Return each entry exactly, so that nothing in the data differs from the original.

+++ MATERIAL FOR THIS TASK +++

-- ==== Sys2Proof/Word.lean ====
section
/-! DEFINITION. The word types and the names of the part's repeated things: ports, loops, channels, and one value for each of them. -/

namespace Sys2Proof

/-- A byte of a message, a character of a digit or of caller data, an epoch number. -/
abbrev Byte := BitVec 8

/-- A 16-bit value: a sequence number or a 16-bit field (00_scope.md, "Sequence numbers"). -/
abbrev Half := BitVec 16

/-- A 32-bit value: a Timebase value, a stamp, a transit, a counter (00_scope.md). -/
abbrev Word := BitVec 32

/-- A sample: 16-bit two's complement (00_scope.md, "Samples and time"). -/
abbrev Sample := BitVec 16

/-- The agent ports (11.1). -/
inductive Port where
  | p0 | p1 | p2
deriving DecidableEq, Repr, Inhabited

/-- The subscriber loops. -/
inductive Loop where
  | a | b
deriving DecidableEq, Repr, Inhabited

/-- The channels 0 to 3. -/
inductive Chan where
  | c0 | c1 | c2 | c3
deriving DecidableEq, Repr, Inhabited

/-- The ports in order. -/
abbrev Port.all : List Port := [.p0, .p1, .p2]

/-- The loops in order. -/
abbrev Loop.all : List Loop := [.a, .b]

/-- The channels in ascending order. -/
abbrev Chan.all : List Chan := [.c0, .c1, .c2, .c3]

/-- One value for each port. -/
structure PerPort (α : Type) where
  p0 : α
  p1 : α
  p2 : α
deriving DecidableEq, Repr, Inhabited

/-- One value for each loop. -/
structure PerLoop (α : Type) where
  a : α
  b : α
deriving DecidableEq, Repr, Inhabited

/-- One value for each channel. -/
structure PerChan (α : Type) where
  c0 : α
  c1 : α
  c2 : α
  c3 : α
deriving DecidableEq, Repr, Inhabited

/-- The value of one port. -/
def PerPort.get {α : Type} (x : PerPort α) : Port → α
  | .p0 => x.p0
  | .p1 => x.p1
  | .p2 => x.p2

/-- The value of one port replaced. -/
def PerPort.put {α : Type} (x : PerPort α) (p : Port) (v : α) : PerPort α :=
  match p with
  | .p0 => { x with p0 := v }
  | .p1 => { x with p1 := v }
  | .p2 => { x with p2 := v }

/-- A value of each port through a function. -/
def PerPort.map {α β : Type} (f : α → β) (x : PerPort α) : PerPort β := ⟨f x.p0, f x.p1, f x.p2⟩

/-- The value of one loop. -/
def PerLoop.get {α : Type} (x : PerLoop α) : Loop → α
  | .a => x.a
  | .b => x.b

/-- The value of one loop replaced. -/
def PerLoop.put {α : Type} (x : PerLoop α) (l : Loop) (v : α) : PerLoop α :=
  match l with
  | .a => { x with a := v }
  | .b => { x with b := v }

/-- The value of one channel. -/
def PerChan.get {α : Type} (x : PerChan α) : Chan → α
  | .c0 => x.c0
  | .c1 => x.c1
  | .c2 => x.c2
  | .c3 => x.c3

/-- The value of one channel replaced. -/
def PerChan.put {α : Type} (x : PerChan α) (c : Chan) (v : α) : PerChan α :=
  match c with
  | .c0 => { x with c0 := v }
  | .c1 => { x with c1 := v }
  | .c2 => { x with c2 := v }
  | .c3 => { x with c3 := v }

/-- The sum of the four channels' numbers. -/
def PerChan.total (x : PerChan Nat) : Nat := x.c0 + x.c1 + x.c2 + x.c3

/-- What SC measures over one interval of a data-tone path (R96): the sinusoidal component that stands out, its
level below the reference and the other content below it in thousandths of a dB, and the samples it fills.
The filters behind the figures are outside the spec (log 9). -/
structure IntervalMeasure where
  milliHz : Nat
  levelBelow : Int
  restBelow : Int
  occupancy : Nat
deriving DecidableEq, Repr, Inhabited

/-- What SC measures over the most recent 40 line samples of a loop (R120): a low and a high component, and how far
each of them and all other content lie below the reference, in thousandths of a dB (log 9). -/
structure KeyMeasure where
  rowMilliHz : Nat
  colMilliHz : Nat
  rowBelow : Int
  colBelow : Int
  restBelow : Int
deriving DecidableEq, Repr, Inhabited

end Sys2Proof
end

+++

TASK SOLUTION:
-- ==== Sys2Proof/Word.lean ====
section
/-! DEFINITION. The word types and the names of the part's repeated things: ports, loops, channels, and one value for each of them. -/

namespace Sys2Proof

/-- A byte of a message, a character of a digit or of caller data, an epoch number. -/
abbrev Byte := BitVec 8

/-- A 16-bit value: a sequence number or a 16-bit field (00_scope.md, "Sequence numbers"). -/
abbrev Half := BitVec 16

/-- A 32-bit value: a Timebase value, a stamp, a transit, a counter (00_scope.md). -/
abbrev Word := BitVec 32

/-- A sample: 16-bit two's complement (00_scope.md, "Samples and time"). -/
abbrev Sample := BitVec 16

/-- The agent ports (11.1). -/
inductive Port where
  | p0 | p1 | p2
deriving DecidableEq, Repr, Inhabited

/-- The subscriber loops. -/
inductive Loop where
  | a | b
deriving DecidableEq, Repr, Inhabited

/-- The channels 0 to 3. -/
inductive Chan where
  | c0 | c1 | c2 | c3
deriving DecidableEq, Repr, Inhabited

/-- The ports in order. -/
abbrev Port.all : List Port := [.p0, .p1, .p2]

/-- The loops in order. -/
abbrev Loop.all : List Loop := [.a, .b]

/-- The channels in ascending order. -/
abbrev Chan.all : List Chan := [.c0, .c1, .c2, .c3]

/-- One value for each port. -/
structure PerPort (α : Type) where
  p0 : α
  p1 : α
  p2 : α
deriving DecidableEq, Repr, Inhabited

/-- One value for each loop. -/
structure PerLoop (α : Type) where
  a : α
  b : α
deriving DecidableEq, Repr, Inhabited

/-- One value for each channel. -/
structure PerChan (α : Type) where
  c0 : α
  c1 : α
  c2 : α
  c3 : α
deriving DecidableEq, Repr, Inhabited

/-- The value of one port. -/
def PerPort.get {α : Type} (x : PerPort α) : Port → α
  | .p0 => x.p0
  | .p1 => x.p1
  | .p2 => x.p2

/-- The value of one port replaced. -/
def PerPort.put {α : Type} (x : PerPort α) (p : Port) (v : α) : PerPort α :=
  match p with
  | .p0 => { x with p0 := v }
  | .p1 => { x with p1 := v }
  | .p2 => { x with p2 := v }

/-- A value of each port through a function. -/
def PerPort.map {α β : Type} (f : α → β) (x : PerPort α) : PerPort β := ⟨f x.p0, f x.p1, f x.p2⟩

/-- The value of one loop. -/
def PerLoop.get {α : Type} (x : PerLoop α) : Loop → α
  | .a => x.a
  | .b => x.b

/-- The value of one loop replaced. -/
def PerLoop.put {α : Type} (x : PerLoop α) (l : Loop) (v : α) : PerLoop α :=
  match l with
  | .a => { x with a := v }
  | .b => { x with b := v }

/-- The value of one channel. -/
def PerChan.get {α : Type} (x : PerChan α) : Chan → α
  | .c0 => x.c0
  | .c1 => x.c1
  | .c2 => x.c2
  | .c3 => x.c3

/-- The value of one channel replaced. -/
def PerChan.put {α : Type} (x : PerChan α) (c : Chan) (v : α) : PerChan α :=
  match c with
  | .c0 => { x with c0 := v }
  | .c1 => { x with c1 := v }
  | .c2 => { x with c2 := v }
  | .c3 => { x with c3 := v }

/-- The sum of the four channels' numbers. -/
def PerChan.total (x : PerChan Nat) : Nat := x.c0 + x.c1 + x.c2 + x.c3

/-- What SC measures over one interval of a data-tone path (R96): the sinusoidal component that stands out, its
level below the reference and the other content below it in thousandths of a dB, and the samples it fills.
The filters behind the figures are outside the spec (log 9). -/
structure IntervalMeasure where
  milliHz : Nat
  levelBelow : Int
  restBelow : Int
  occupancy : Nat
deriving DecidableEq, Repr, Inhabited

/-- What SC measures over the most recent 40 line samples of a loop (R120): a low and a high component, and how far
each of them and all other content lie below the reference, in thousandths of a dB (log 9). -/
structure KeyMeasure where
  rowMilliHz : Nat
  colMilliHz : Nat
  rowBelow : Int
  colBelow : Int
  restBelow : Int
deriving DecidableEq, Repr, Inhabited

end Sys2Proof
end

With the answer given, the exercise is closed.